Although the convolutional neural network has been much developed in super-resolution reconstruction of the human face, there are still some problems, such as poor recovery ability of human face details and slow optimization speed of the deep network and so on. To solve these problems, a face super-resolution algorithm based on an improved deep residual network (IDRN) is proposed in this paper. IDRN network optimizes the internal structure of the residual unit, and by fusing the output characteristics of different convolution layers, it strengthens the information flow among the layers within the unit, by removing batch normalization layer to ensure the integrity of image spatial information.

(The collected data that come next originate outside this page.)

theorem issueOp_keeps {z0 s : State} {p : Nat} {st : Strm} {op : Nat} {f : State → Nat → Strm → Cmd → State} (h : Keeps kd z0 s)
    (hf : ∀ s p st c, Keeps kd z0 s → Keeps kd z0 (f s p st c)) : Keeps kd z0 (issueOp s p st op f) := by
  unfold issueOp
  exact go2

/-! ### Edit -/

theorem seqState_keeps {z0 : State} {root q : Nat}  :
    Ok kd z0 ((seqState root q) : M Nat) := by
  have := @seqRec_keeps
  unfold seqState
  exact goM

theorem openElsewhere_keeps {z0 : State} {p q : Nat}  :
    Ok kd z0 ((openElsewhere p q) : M Bool) := by
  have := @seqState_keeps
  unfold openElsewhere
  exact goM

theorem editEntRefs_keeps {z0 : State} {p : Nat} {c : Cmd}  :
    Ok kd z0 ((editEntRefs p c) : M (List Ref)) := by
  have := @getP_keeps
  have := @shapeM_keeps
  have := @spansOf_keeps
  have := @seqState_keeps
  have := @openElsewhere_keeps
  unfold editEntRefs
  exact goM

theorem editRefs_keeps {z0 : State} {p : Nat} {c : Cmd}  :
    Ok kd z0 ((editRefs p c) : M (List Ref)) := by
  have := @editEntRefs_keeps
  unfold editRefs
  exact goM

theorem lengthSum_keeps {z0 : State} {qs : List Nat}  :
    Ok kd z0 ((lengthSum qs) : M Nat) := by
  have := @getP_keeps
  have := @seqTotal_keeps
  unfold lengthSum
  exact goM

theorem withFrames_keeps {z0 : State} {mon need : Nat} {names : List Nat} {prio : Nat} {expired : Bool} {images : List (Nat × Nat)} :
    Ok kd z0 (withFrames mon need names prio expired images : M EditRes) := by
  have := @partM_keeps
  have := @relieve_keeps
  unfold withFrames
  exact goM

theorem pinSelf_keeps {z0 : State}   :
    Ok kd z0 (pinSelf : M Unit) := by
  have := @partM_keeps
  have := @takePin_keeps
  have := @updCmd_keeps
  unfold pinSelf
  exact goM

theorem plainEdit_keeps {z0 : State} {pos : M Nat} {m : M Unit} (hpos : Ok kd z0 pos) (hm : Ok kd z0 m) :
    Ok kd z0 ((plainEdit pos m) : M EditDone) := by
  have := @editStat_keeps
  have := @pinSelf_keeps
  unfold plainEdit
  exact goM

theorem namedPrio_keeps {z0 : State} {c : Cmd}  :
    Ok kd z0 ((namedPrio c) : M Nat) := by
  have := @seqRec_keeps
  have := @getP_keeps
  unfold namedPrio
  exact goM

theorem moltImages_keeps {z0 : State} {c : Cmd} :
    Ok kd z0 (moltImages c : M (Except Nat (List (Nat × Nat)))) := by
  have := @rd_keeps
  have := @shapeM_keeps
  have := @partM_keeps
  unfold moltImages
  exact goM

theorem parkAll_keeps {z0 : State} {c : Cmd} {slots : List Nat}  :
    Ok kd z0 ((parkAll c slots) : M Unit) := by
  have := @parkEdit_keeps
  unfold parkAll
  exact goM

theorem parkSlotsOf_keeps {z0 : State} {c : Cmd}  :
    Ok kd z0 ((parkSlotsOf c) : M (Option (List Nat))) := by
  have := @partM_keeps
  have := @getP_keeps
  have := @imageG_keeps
  unfold parkSlotsOf
  exact goM

theorem editRun_keeps {z0 : State} {p : Nat} {c0 : Cmd} {expired : Bool}  :
    Ok kd z0 ((editRun p c0 expired) : M (Cmd × EditRes)) := by
  have := @faultM_keeps
  have := @rd_keeps
  have := @readTables_keeps
  have := @getP_keeps
  have := @appPlan_keeps
  have := @appendEdit_keeps
  have := @openEdit_keeps
  have := @forkEdit_keeps
  have := @freeEdit_keeps
  have := @compactEdit_keeps
  have := @seqImage_keeps
  have := @putImage_keeps
  have := @imageEdit_keeps
  have := @imagePages_keeps
  have := @resumeEdit_keeps
  have := @moltFrames_keeps
  have := @moltLocalEdit_keeps
  have := @editRefs_keeps
  have := @lengthSum_keeps
  have := @withFrames_keeps
  have := @pinSelf_keeps
  have := @plainEdit_keeps
  have := @namedPrio_keeps
  have := @moltImages_keeps
  have := @parkSlotsOf_keeps
  have := @allPagesOf_keeps
  have := @countSlowOf_keeps
  unfold editRun
  exact goM

theorem setWait_keeps {z0 : State} {s : State} {p : Nat} {st : Strm} {stamp : Word} {short : Nat} (h : Keeps kd z0 s) :
    Keeps kd z0 (setWait s p st stamp short) := by
  have := @updPool_keeps
  have := @updCmd_keeps
  unfold setWait
  exact go2

theorem noFrameEnd_keeps {z0 : State} {s : State} {p : Nat} {st : Strm} {stamp : Word} {cause short : Nat} (h : Keeps kd z0 s) :
    Keeps kd z0 (noFrameEnd s p st stamp cause short) := by
  have := @bump_keeps
  have := @addFault_keeps
  have := @endCmd_keeps
  unfold noFrameEnd
  exact go2

theorem parkFullEnd_keeps {z0 : State} {s : State} {p : Nat} {st : Strm} {stamp : Word} (h : Keeps kd z0 s) :
    Keeps kd z0 (parkFullEnd s p st stamp) := by
  have := @bump_keeps
  have := @addFault_keeps
  have := @endCmd_keeps
  unfold parkFullEnd
  exact go2

theorem unpin_keeps {z0 : State} {s : State} {p : Nat} {st : Strm} {stamp : Word} (h : Keeps kd z0 s) :
    Keeps kd z0 (unpin s p st stamp) := by
  have := @dropPin_keeps
  have := @updCmd_keeps
  unfold unpin
  exact go2

theorem editMade_keeps {z0 : State} {p : Nat} {st : Strm} {c : Cmd} {d : EditDone} {r : Run} (hr : Keeps kd z0 r.s) :
    Keeps kd z0 (editMade p st c d r) := by
  have := @updCmd_keeps
  have := @endCmd_keeps
  have := @countMons_keeps
  have := @charge_keeps
  unfold editMade
  exact go2

theorem editBody_keeps {z0 : State} {c : Cmd} {expired : Bool} {images : List (Nat × Nat)} :
    Ok kd z0 (editBody c expired images : M EditDone) := by
  have := @appendEdit_keeps
  have := @imageEdit_keeps
  have := @lengthSum_keeps
  have := @plainEdit_keeps
  have := @resumeEdit_keeps
  unfold editBody
  exact goM

theorem editFits_keeps {z0 : State} {s0 : State} {p : Nat} {st : Strm} {c : Cmd} {d : EditDone} {r : Run} (h : Keeps kd z0 s0)
    (hr : Keeps kd z0 r.s) : Keeps kd z0 (editFits s0 p st c d r) := by
  unfold editFits
  exact keeps_ite h (editMade_keeps hr)

theorem endPinned_keeps {z0 : State} {s : State} {p : Nat} {st : Strm} {stamp : Word} {f : State → State} (h : Keeps kd z0 s)
    (hf : ∀ t, Keeps kd z0 t → Keeps kd z0 (f t)) : Keeps kd z0 (endPinned s p st stamp f) := by
  have := @takeCmdPin_keeps
  have := hf s h
  unfold endPinned
  split
  · exact h
  · refine keeps_ite this ?_
    split
    · exact h
    · next e => exact hf _ (keepsP_of (takeCmdPin_keeps h) e)

theorem editStopped_keeps {z0 : State} {s : State} {p : Nat} {st : Strm} {c : Cmd} {expired : Bool} {e d : Nat} (h : Keeps kd z0 s) :
    Keeps kd z0 (editStopped s p st c expired e d) := by
  have := @endCmd_keeps
  have := @endPinned_keeps
  have := @noFrameEnd_keeps
  have := @setWait_keeps
  have := @unpin_keeps
  unfold editStopped
  exact go2

theorem startEdit_keeps {z0 : State} {s0 : State} {p : Nat} {st : Strm} {c0 : Cmd} {expired : Bool} (h : Keeps kd z0 s0) :
    Keeps kd z0 (startEdit s0 p st c0 expired) := by
  have := @endCmd_keeps
  have := @refuseCmd_keeps
  have := @editRun_keeps
  have := @setWait_keeps
  have := @noFrameEnd_keeps
  have := @parkFullEnd_keeps
  have := @unpin_keeps
  have := @editMade_keeps
  have := @editBody_keeps
  have := @editFits_keeps
  have := @editStopped_keeps
  have := @endPinned_keeps
  unfold startEdit
  exact go2

theorem finishPark_keeps {z0 : State} {s : State} {p : Nat} {st : Strm} {c : Cmd} (h : Keeps kd z0 s) :
    Keeps kd z0 (finishPark s p st c) := by
  have := @updCmd_keeps
  have := @endCmd_keeps
  have := @editStat_keeps
  have := @parkAll_keeps
  have := @parkSlotsOf_keeps
  have := @setWait_keeps
  have := @parkFullEnd_keeps
  unfold finishPark
  exact go2

theorem prefetchKeys_keeps {z0 : State} {c0 : Cmd}  :
    Ok kd z0 ((prefetchKeys c0) : M (List (Nat × Nat × Nat × Nat))) := by
  have := @seqLen_keeps
  have := @theRoot_keeps
  have := @readTables_keeps
  have := @dEnt_keeps
  have := @privateList_keeps
  have := @shapeM_keeps
  unfold prefetchKeys
  exact goM

theorem prefetchList_keeps {z0 : State} {s : State} {p : Nat} {x : Prefetch} (h : Keeps kd z0 s) :
    Keeps kd z0 (prefetchList s p x).1 := by
  have := @dropHost_keeps
  have := @prefetchKeys_keeps
  unfold prefetchList
  exact go2

theorem prefetchStep_keeps {z0 : State} {s : State} {p : Nat} (h : Keeps kd z0 s) :
    Keeps kd z0 (prefetchStep s p) := by
  have := @backMoves_keeps
  have := @prefetchList_keeps
  have := @updPool_keeps
  unfold prefetchStep
  exact go2

theorem editStep_keeps {z0 : State} {s : State} {p : Nat} {st : Strm} {c : Cmd} (h : Keeps kd z0 s) :
    Keeps kd z0 (editStep s p st c) := by
  have := @settle_keeps
  have := @launchDue_keeps
  have := @paramFail_keeps
  have := @startEdit_keeps
  have := @prefetchStep_keeps
  unfold editStep
  exact go2

theorem editOp_keeps {z0 : State} {s : State} {p : Nat} {st : Strm} {op : Nat} (h : Keeps kd z0 s) :
    Keeps kd z0 (editOp s p st op) := by
  have := @issueOp_keeps
  have := @editStep_keeps
  unfold editOp
  exact go2

theorem waitExpired_keeps {z0 : State} {s : State} {p : Nat} (h : Keeps kd z0 s) :
    Keeps kd z0 (waitExpired s p) := by
  have := @updPool_keeps
  have := @settle_keeps
  have := @launchDue_keeps
  have := @noFrameEnd_keeps
  have := @startEdit_keeps
  have := @prefetchStep_keeps
  unfold waitExpired
  exact go2

/-! ### Ring -/

theorem ringUnit_keeps {z0 : State} {role : Nat} {c : Cmd} {v : Nat} {first : Bool}  :
    Ok kd z0 ((ringUnit role c v first) : M Unit) := by
  have := @rd_keeps
  have := @wr_keeps
  have := @wrFloats_keeps
  have := @escRead_keeps
  have := @rdVec_keeps
  have := @mergeChain_keeps
  have := @finishRow_keeps
  have := @runTiles_keeps
  have := @queryRow_keeps
  have := @rows_keeps
  unfold ringUnit
  exact goM

/-! ### Units -/

theorem applyMap_keeps {z0 : State} {s : State} {n : Nat} (h : Keeps kd z0 s) :
    Keeps kd z0 (applyMap s n) := by
  have := @updChan_keeps
  unfold applyMap
  exact go2

theorem refuseStranded_keeps {z0 : State} {s : State} {p : Nat} (h : Keeps kd z0 s) :
    Keeps kd z0 (refuseStranded s p) := by
  have := @endCmd_keeps
  unfold refuseStranded
  exact go2

theorem newMap_keeps {z0 : State} {s : State} {n : Nat} (h : Keeps kd z0 s) :
    Keeps kd z0 (newMap s n) := by
  have := @applyMap_keeps
  have := @refuseStranded_keeps
  unfold newMap
  exact go2

theorem rewriteBank_keeps {z0 : State} {s : State} {n : Nat} (h : Keeps kd z0 s) :
    Keeps kd z0 (rewriteBank s n) := by
  have := @bump_keeps
  have := @updChan_keeps
  unfold rewriteBank
  exact go2

theorem atEdge_keeps {z0 : State} {s : State} {n : Nat} (h : Keeps kd z0 s) :
    Keeps kd z0 (atEdge s n) := by
  have := @newMap_keeps
  have := @rewriteBank_keeps
  unfold atEdge
  exact go2

theorem boundary_keeps {z0 : State} {s : State} {n : Nat} (h : Keeps kd z0 s) :
    Keeps kd z0 (boundary s n) := by
  have := @updChan_keeps
  have := @applyMap_keeps
  have := @atEdge_keeps
  unfold boundary
  exact go2
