-- ==== Sys2Proof/WellFormed.lean ====
section
/-! DEFINITION. Which commands are well formed: the operands that the manual's tables admit. A term
outside is no command that the block's ports can carry. -/

namespace Sys2Proof

/-- Bits [lo + width − 1 : lo] of a register word's number. -/
def capField (n lo width : Nat) : Nat := (n >>> lo) % 2 ^ width

/-- A `BLK.CAP` word of a grade that exists (R2, R3, Table 16-4). -/
def capOk (c : Nat) : Bool :=
  (capField c 0 4 == 4 || capField c 0 4 == 6 || capField c 0 4 == 8) &&
  (capField c 4 3 == 3 || capField c 4 3 == 4) && capField c 7 1 == 0 &&
  (capField c 8 5 == 0 || capField c 8 5 == 8 || capField c 8 5 == 16) &&
  (capField c 13 7 == 0 || capField c 13 7 == 32 || capField c 13 7 == 64) &&
  capField c 25 7 == 0 && (capField c 22 3 == 0 || capField c 13 7 != 0)

/-- A page lane's report: array, lane and physical columns in range, columns ascending (R76). -/
def LaneReport.ok (r : LaneReport) : Bool :=
  decide (r.array < 4) && decide (r.lane < 4) && r.columns.all (fun c => decide (c < 260)) &&
    decide (r.columns.Pairwise (· < ·))

/-- A fuse store that Table 16-7 describes. -/
def FuseImage.ok (f : FuseImage) : Bool :=
  capOk f.cap.toNat && f.columns.all (fun e => decide (e.1 < 8) && e.2.ok) &&
    decide (f.th.length = 8) && decide (f.vf.length = 8)

/-- A write request's beats are `LEN` + 1 (R327). -/
def beatsOk (hdr : BitVec 80) (beats : List Beat) : Bool :=
  decide (beats.length = capField hdr.toNat 16 2 + 1)

/-- An upset of a symbol of a row (R186). -/
def Upset.ok (u : Upset) : Bool := decide (u.sym < 272) && u.row % 512 == 0

/-- What a unit's memories report (R392, R393, Table 15-2). -/
def UnitUpset.ok : UnitUpset → Bool
  | .residue a _ _ => decide (a < 4)
  | .dataMem m _ => decide (m < 4)
  | .corrected n => decide (0 < n)

/-- Whether a command is well formed. -/
def Instr.wf : Instr → Bool
  | .unitEnd _ (some u) => u.ok
  | .rowLoad _ => true
  | .selfTestDone _ rs => rs.all LaneReport.ok
  | .readLCapture a => a.toNat % 4 == 0
  | .registerWrite a _ => a.toNat % 4 == 0
  | .fuseLoadDone f => f.ok
  | .startupSelfTestDone rs => decide (rs.length = 8) && rs.all fun r => r.all LaneReport.ok
  | .fabricTargetRead _ _ us => us.all Upset.ok
  | .fabricTargetWrite _ h bs => beatsOk h bs
  | .fabricIpResponse _ _ d => decide (d.length ≤ 4)
  | .headerFrameReceive _ f _ => decide (f.bytes.length = 4096) && f.sof.toNat % 4 == 3
  | .dataFrameReceive _ f _ => decide (f.bytes.length = 4096) && f.sof.toNat % 4 == 1
  | .patrolScrubStep _ us => us.all Upset.ok
  | _ => true

end Sys2Proof
end

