/-- A write, all of whose beats came, that is not told to wait is performed. -/
theorem tqDone_write {h : BitVec 80} {bs : List Beat} (hlen : bs.length = hdrLen h) (s : State) (f : FabPort) :
    tqDone s f h bs = performWrite s f h bs := by
  have hne : bs.isEmpty = false := by
    rw [List.isEmpty_eq_false_iff, ← List.length_pos_iff, hlen]
    exact hdrLen_pos h
  rw [tqDone, if_neg (Bool.not_eq_true _ ▸ hne)]

theorem tqHold_write {h : BitVec 80} {bs : List Beat} (hlen : bs.length = hdrLen h) (s : State) (f : FabPort) :
    tqHold s f h bs = updFab s f fun x => { x with held := x.held ++ [(h, bs)], tqCred := x.tqCred - hdrLen h } := by
  rw [tqHold, hlen, max_eq_right (hdrLen_pos h)]

/-- Settles O44: the request's bytes lie in one row, because translation keeps an address's place in its row
(`targetAt_fit`), and the row is written with the run put over it (`memByte_runPut`). -/
theorem fabricWritesStoreTheirBytes : Obligations.FabricWritesStoreTheirBytes := by
  intro f h beats s hruns got bs u held
  have hwrite : exec (.fabricTargetWrite f h beats) s = .next (keepPins s (targetWrite s f h beats)) :=
    act_runs hruns fun s => targetWrite s f h beats
  have hkept : exec (.fabricTargetWrite f h beats) s = .next (targetWrite s f h beats) :=
    act_kept (f := fun s => targetWrite s f h beats) hruns (targetWrite_keeps (kd := kdA) (.refl s))
  have hu : u = { s with live := u.live } := bump_frame s f pgFAB 0xF1C got
  have hfab : u.fab = s.fab := by rw [hu]
  have heff : eff u pgFAB 0x104 = eff s pgFAB 0x104 := eff_of_effect (by rw [hu]) _ _
  have htake (hop : hdrOpc h ≠ 1) (hgot : hdrLen h ≤ got) : targetWrite s f h beats = tqTake u f h bs ∧ bs.length = hdrLen h := by
    have hgo : ¬ (decide (hdrOpc h = 1) || decide (min beats.length (fabP s f).tqCred < hdrLen h)) = true := by
      simpa [hop] using le_min_iff.mp hgot
    have hlen : hdrLen h ≤ beats.length := hgot.trans (min_le_left _ _)
    refine ⟨by rw [targetWrite_eq, if_neg hgo]; rfl, ?_⟩
    rw [List.length_take, min_eq_left hlen]
  refine ⟨fun hlost => ?_, fun hop hgot hbehind => ?_, fun hop hgot hbehind => ?_⟩
  · have hstop : (decide (hdrOpc h = 1) || decide (min beats.length (fabP s f).tqCred < hdrLen h)) = true := by
      rw [Bool.or_eq_true, decide_eq_true_eq, decide_eq_true_eq]
      exact hlost
    rw [hwrite, targetWrite_eq, if_pos hstop]
    rfl
  · obtain ⟨heq, hlen⟩ := htake hop hgot
    rw [hwrite, heq, tqTake_behind ((tqBehind_of_fab hfab f h bs).trans hbehind), tqHold_write hlen]
  · obtain ⟨heq, hlen⟩ := htake hop hgot
    have hb : tqBehind u f h bs = false := (tqBehind_of_fab hfab f h bs).trans hbehind
    have hdone := tqDone_write hlen u f
    have hanswer {t : State} (ht : performWrite u f h bs = t) (hask : asks u t = false) : targetWrite s f h beats = t := by
      rw [heq, tqTake_done hb (by rwa [hdone, ht]), hdone, ht]
    refine ⟨fun hask => ?_, fun hret => ?_, fun hop2 hret => ?_, fun hop2 hask hclean => ⟨fun st hat => ?_, fun hwf pa hat => ?_⟩⟩
    · rw [hwrite, heq, tqTake_asks hb (by rwa [hdone]), hdone, tqHold_write hlen]
    · rw [hwrite, hanswer (performWrite_refused (targetAt_retired (heff ▸ hret) h true) bs) (asks_of_dozed (dozed_failResp _ _ _ _ _))]
    · have hat : targetAt u f h true = (u, .error fabFMTERR) := targetAt_format (heff ▸ hret) (.inr hop2)
      rw [hwrite, hanswer (performWrite_refused hat bs) (asks_of_dozed (dozed_failResp _ _ _ _ _))]
    · have hclean' : u.rowErr = [] := by
        rw [hu]
        exact hclean
      have hout : u.fabOut = s.fabOut := by rw [hu]
      have hsame := performWrite_fails hclean' hask hat
      rw [hout] at hsame
      refine ⟨performWrite u f h bs, by rw [hkept, hanswer rfl hask], ?_⟩
      refine hsame.trans ?_
      generalize (performWrite u f h bs).live = l
      rw [hu]
    · have hclean' : u.rowErr = [] := by
        rw [hu]
        exact hclean
      have hmem : u.mem = s.mem := by rw [hu]
      obtain ⟨hout, hbytes, hparts, hchans, hshadow, heffect⟩ := performWrite_stores hclean' hlen.le hask hat
      have hbytes' := hbytes (hmem ▸ hwf)
      rw [hmem] at hbytes'
      refine ⟨performWrite u f h bs, by rw [hkept, hanswer rfl hask], hout.trans (by rw [hu]), hbytes', hparts.trans (by rw [hu]),
        hchans.trans (by rw [hu]), hshadow.trans (by rw [hu]), heffect.trans (by rw [hu])⟩

/-! ## Initiator requests -/

theorem fabP_bump (s : State) (i pg off n f : Nat) : fabP (bump s i pg off n) f = fabP s f := fabP_of_fab (by rw [bump_frame]) f

theorem ipResponse_sent {s : State} {f : Nat} {h : BitVec 16} {r : IqReq}
    (hr : (fabP s f).sent.find? (fun r => r.tag == field h.toNat 0 8) = some r) (data : List (BitVec 1024)) :
    ipResponse s f h data =
      let v := iqPump (fabP s f).waiting.length (updFab s f fun x => { x with sent := x.sent.filter fun y => y.tag != field h.toNat 0 8 }) f
      iqContinue (answer v f r (field h.toNat 8 3) 1 (field h.toNat 8 3)
        (((data.flatMap fun b => leBytes 128 b.toNat).drop (r.addr % 128)).take r.bytes)) r.owner := by
  unfold ipResponse
  dsimp only
  rw [hr]
  dsimp only
  rw [fabP_updFab_same]
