-- ==== Sys2Proof/Word.lean ====
section
/-! DEFINITION. The widths the spec gives its counts, times and bytes. -/

namespace Sys2Proof

/-- A byte of the line, of the station port and of the configuration record. -/
abbrev Byte := BitVec 8

/-- A belt count: 24 bits, wrapping (R6). -/
abbrev Count := BitVec 24

/-- A time on the timebase: 32 bits of microseconds, wrapping (R8). -/
abbrev Time := BitVec 32

end Sys2Proof
end

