-- ==== Sys2Proof/Machine/Belts.lean ====
section
/-! DEFINITION. The belt counter (chapter 1): counted edges, belt-unit advances, scan phase, speed ring and stall, and the
meanings of ENCODER_EDGE and STALL. -/

namespace Sys2Proof.Machine

/-- An edge matches the counted edge (R1). -/
def CountedEdge.counts (e : CountedEdge) (rising : Bool) : Bool :=
  match e with
  | .rising => rising
  | .falling => !rising
  | .both => true

/-- The stamp joins the ring, the oldest leaving a full ring (R13). -/
def pushStamp (ring : List Time) (stamp : Time) : List Time := (ring ++ [stamp]).drop (ring.length + 1 - Config.ringSize)

/-- The speed measure formed before the stamp joins: Δ16 when the ring holds 16 stamps, else NONE (R14). -/
def measureAt (ring : List Time) (stamp : Time) : Option Time :=
  match ring with
  | [] => none
  | oldest :: _ => if ring.length = Config.ringSize then some (stamp - oldest) else none

/-- The belt counter's own part of a belt-unit advance (R4, R13, R14, R15, R16). -/
def Belt.advance (b : Belt) (stamp : Time) : Belt :=
  { b with
    count := b.count + 1
    measure := measureAt b.ring stamp
    ring := pushStamp b.ring stamp
    motion := .moving (stamp + BitVec.ofNat 32 Config.stallTime) }

/-- The scan phase counter counts: a sensing station in RUN or HELD (R11). -/
def State.scans (s : State) : Bool := s.operating && s.record.role.senses

/-- The scan phase counter at an advance, and the scan event it raises (R11). -/
def State.countPhase (s : State) : State :=
  if s.scans then
    if s.record.scanPitch ≤ s.belt.scanPhase + 1 then { s with belt := { s.belt with scanPhase := 0 } }.scanEvent
    else { s with belt := { s.belt with scanPhase := s.belt.scanPhase + 1 } }
  else s

/-- One belt-unit advance (R4): the belt counter, then the scan phase counter, then the track unit. -/
def State.advance (s : State) (stamp : Time) : State :=
  ({ s with belt := s.belt.advance stamp }.countPhase).beltEvents stamp

/-- The state a command answers; the commands below always answer one. -/
def State.through (s : State) (outcome : Host.Outcome State Fault Refusal) : State :=
  match outcome with
  | .next t => t
  | .fault _ => s
  | .refused _ => s

/-- What falls between two advances takes its effect, reading the count as it stands between them (R10, R20). -/
def State.meet (s : State) (e : Between) : State :=
  match e with
  | .portValue => s.formValue
  | .exchangeComplete status magnitudes => s.through (execExchangeComplete status magnitudes s)
  | .localSightingTaken => s.through (execLocalSightingTaken s)
  | .lineIdle startEdge => s.through (execLineIdle s startEdge)
  | .startEdgeLatch => s.through (execStartEdgeLatch s)
  | .beaconDue => s.through (execBeaconDue s)
  | .monitorSample levels => s.through (execMonitorSample levels s)
  | .sightTaken => s.through (execSightTaken s)
  | .claimTaken => s.through (execClaimTaken s)
  | .firedTaken => s.through (execFiredTaken s)
  | .missedTaken => s.through (execMissedTaken s)
  | .tOpenDue => s.through (execTOpenDue s)
  | .start => s.through (execStart s)
  | .haltAssert => s.through (execHaltAssert s)
  | .haltRelease => s.through (execHaltRelease s)

/-- The advances of one edge, all with its stamp, in count order (R4), with what falls between them (R10). -/
def State.advances (s : State) (stamp : Time) : Nat → List (List Between) → State
  | 0, _ => s
  | n + 1, [] => (s.advance stamp).advances stamp n []
  | n + 1, gap :: between =>
    let s1 := s.advance stamp
    (if n = 0 then s1 else gap.foldl State.meet s1).advances stamp n between

/-- The belt units an edge completes: the number of times P is taken off the accumulator after it gained 1000 (R3). -/
def State.edgeUnits (s : State) : Nat := (s.belt.accumulator + 1000) / s.record.pitch

/-- A forward counted edge (R3). -/
def State.forwardEdge (s : State) (between : List (List Between)) : State :=
  { s with belt := { s.belt with accumulator := (s.belt.accumulator + 1000) % s.record.pitch } }.advances
    s.belt.timebase s.edgeUnits between

/-- A reverse counted edge (R2). -/
def State.reverseEdge (s : State) : State := (s.bump .reverse).raise .reverse

/-- ENCODER_EDGE (R1 to R4). -/
def execEncoderEdge (rising forward : Bool) (s : State) (between : List (List Between) := []) :
    Host.Outcome State Fault Refusal :=
  s.act fun s =>
    if s.record.countedEdge.counts rising then
      if forward then s.forwardEdge between else s.reverseEdge
    else s

/-- A stall (R15). -/
def State.enterStall (s : State) : State :=
  (({ s with belt := { s.belt with ring := [], measure := none, motion := .stopped } }).bump .stall).raise .stall

/-- STALL (R15): in MOVING, when the stall due time has fallen due. -/
def execStall (s : State) : Host.Outcome State Fault Refusal :=
  s.act fun s => match s.belt.motion with
    | .stopped => s
    | .moving due => if atOrBefore due s.belt.timebase then s.enterStall else s

end Sys2Proof.Machine
end

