-- ==== Sys2Proof/Machine/Step.lean ====
section
/-! DEFINITION. One step: the command at the front of the queue, or the part on its own when none waits. -/

namespace Sys2Proof.Machine

/-- The command at the front of the queue is run on the part with the queue's rest; with no command waiting the part idles. -/
def step (s : State) : Host.Outcome State Fault Refusal :=
  match s.pending with
  | [] => .next s.idle
  | c :: rest => exec c { s with pending := rest }

/-- The command a word spells put at the front of the queue (log 6). -/
def State.withFetchWord (s : State) (nbits w : Nat) : State :=
  match decodeTableWord nbits w with
  | some c => { s with pending := c :: s.pending }
  | none => s

end Sys2Proof.Machine
end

At the same time, the network adopts the feature-intensive fusion strategy, which fuses the output of each residual unit across layers to provide more detail information for reconstructed images. The proposed method is validated by an experiment carried on FDDB [29] and AFLW [30] face data sets. The results show that the reconstruction results of the IDRN network are better. The PSNR and SSIM values of the reconstructed images with different scales are higher than that of other several super-resolution reconstruction methods.

Proposed method

Improved deep residual network

The network structure of image super-resolution reconstruction model (SRResNet) [31] based on depth residual network is shown in Fig. 1. The network consists of a feature extraction module, non-linear mapping module, and image super-resolution reconstruction module. Usually, the non-linear mapping module contains several residual units. The shallow feature of LR image is obtained by the feature extraction module, and the residual information between LR and HR is obtained by non-linear mapping module. Then the residual information and shallow feature are added together and input to super-resolution reconstruction module for image reconstruction. The final output is the SR image.

Fig. 1
figure1

SRResNet network architecture

Kim et al. have proved that deep convolution network can improve the quality of super-resolution reconstructed images [7], but with the increase of network depth, the gradient disappearance or gradient explosion problem is likely to appear in model training. In this paper, on the basis of SRResNet in Fig. 1, an improved deep residual network (IDRN) shown in Fig. 2 is proposed. In the IDRN network, there are two improved aspects: the improved residual unit and the improved residual network. On the one hand, the improved residual units are improved by changing the constituent elements and improving the connection of the network structure, which enhances the performance of local residual learning. On the other hand, the output feature maps of each residual unit are combined, so the model detail recovery ability is also improved, and the network structure changes from global residual to global-local residual, which avoided over-fitting in model training.

Fig. 2
figure2

The proposed IDRN network structure

Improvement of residual unit

The traditional residual unit is shown in Fig. 3a, in which the batch normalization layer can accelerate the convergence speed of the network and improve the stability of the training. It can essentially solve the gradient dispersion phenomenon in network training. However, some literatures have pointed out that it can also destroy the spatial information of the image, increase the learning burden of the depth network, and degree the performance of the super-resolution reconstruction network [32, 33].

Fig. 3
figure3

Traditional residual unit and improved residual unit

In this paper, the traditional residual unit is improved. As shown in Fig. 3b, the original two BN layers are removed and the ReLU is added to the output part to improve the non-linear expression ability of the residual unit, which avoid the damage to the spatial information of the image by BN layer. In addition, by using the “shortcut” connection structure, the input of each convolution layer is induced to its output, and all the combined feature map is passed to the next convolution layer together. Thereby, the densely connected convolutional layer enhanced the information flow between the inner convolutional layers, and the information transferability of the improved residual unit becomes stronger.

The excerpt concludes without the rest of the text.